**Work item:** Reproduce the entries exactly as they appear below.

Records from a collection
= Beginning of Section =

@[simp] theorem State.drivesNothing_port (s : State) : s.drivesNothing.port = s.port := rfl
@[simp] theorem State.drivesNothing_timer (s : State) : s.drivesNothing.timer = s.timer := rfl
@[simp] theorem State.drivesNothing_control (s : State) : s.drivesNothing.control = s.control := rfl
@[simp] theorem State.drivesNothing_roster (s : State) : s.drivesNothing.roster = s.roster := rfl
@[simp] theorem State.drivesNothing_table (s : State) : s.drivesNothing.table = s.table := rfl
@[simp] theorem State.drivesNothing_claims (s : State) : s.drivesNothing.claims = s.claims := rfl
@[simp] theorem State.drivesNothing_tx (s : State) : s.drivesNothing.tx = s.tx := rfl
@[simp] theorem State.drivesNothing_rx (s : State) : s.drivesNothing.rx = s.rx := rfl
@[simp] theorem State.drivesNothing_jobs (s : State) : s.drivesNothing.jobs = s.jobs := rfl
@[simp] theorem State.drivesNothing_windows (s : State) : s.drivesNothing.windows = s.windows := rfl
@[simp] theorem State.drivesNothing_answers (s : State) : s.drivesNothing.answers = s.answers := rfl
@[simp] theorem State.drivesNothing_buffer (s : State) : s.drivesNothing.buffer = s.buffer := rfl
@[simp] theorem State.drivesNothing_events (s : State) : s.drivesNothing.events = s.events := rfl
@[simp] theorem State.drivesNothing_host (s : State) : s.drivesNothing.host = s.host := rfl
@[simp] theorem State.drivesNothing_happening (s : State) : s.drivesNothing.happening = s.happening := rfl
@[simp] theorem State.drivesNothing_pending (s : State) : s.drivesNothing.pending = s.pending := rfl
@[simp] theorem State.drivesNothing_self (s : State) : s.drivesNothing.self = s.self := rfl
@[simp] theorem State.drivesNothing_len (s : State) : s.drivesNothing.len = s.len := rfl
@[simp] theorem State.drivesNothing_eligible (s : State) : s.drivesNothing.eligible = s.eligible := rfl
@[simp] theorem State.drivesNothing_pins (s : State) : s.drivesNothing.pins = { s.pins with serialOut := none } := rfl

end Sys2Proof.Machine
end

= End of Section =

**Answer to this problem:**
@[simp] theorem State.drivesNothing_port (s : State) : s.drivesNothing.port = s.port := rfl
@[simp] theorem State.drivesNothing_timer (s : State) : s.drivesNothing.timer = s.timer := rfl
@[simp] theorem State.drivesNothing_control (s : State) : s.drivesNothing.control = s.control := rfl
@[simp] theorem State.drivesNothing_roster (s : State) : s.drivesNothing.roster = s.roster := rfl
@[simp] theorem State.drivesNothing_table (s : State) : s.drivesNothing.table = s.table := rfl
@[simp] theorem State.drivesNothing_claims (s : State) : s.drivesNothing.claims = s.claims := rfl
@[simp] theorem State.drivesNothing_tx (s : State) : s.drivesNothing.tx = s.tx := rfl
@[simp] theorem State.drivesNothing_rx (s : State) : s.drivesNothing.rx = s.rx := rfl
@[simp] theorem State.drivesNothing_jobs (s : State) : s.drivesNothing.jobs = s.jobs := rfl
@[simp] theorem State.drivesNothing_windows (s : State) : s.drivesNothing.windows = s.windows := rfl
@[simp] theorem State.drivesNothing_answers (s : State) : s.drivesNothing.answers = s.answers := rfl
@[simp] theorem State.drivesNothing_buffer (s : State) : s.drivesNothing.buffer = s.buffer := rfl
@[simp] theorem State.drivesNothing_events (s : State) : s.drivesNothing.events = s.events := rfl
@[simp] theorem State.drivesNothing_host (s : State) : s.drivesNothing.host = s.host := rfl
@[simp] theorem State.drivesNothing_happening (s : State) : s.drivesNothing.happening = s.happening := rfl
@[simp] theorem State.drivesNothing_pending (s : State) : s.drivesNothing.pending = s.pending := rfl
@[simp] theorem State.drivesNothing_self (s : State) : s.drivesNothing.self = s.self := rfl
@[simp] theorem State.drivesNothing_len (s : State) : s.drivesNothing.len = s.len := rfl
@[simp] theorem State.drivesNothing_eligible (s : State) : s.drivesNothing.eligible = s.eligible := rfl
@[simp] theorem State.drivesNothing_pins (s : State) : s.drivesNothing.pins = { s.pins with serialOut := none } := rfl

end Sys2Proof.Machine
end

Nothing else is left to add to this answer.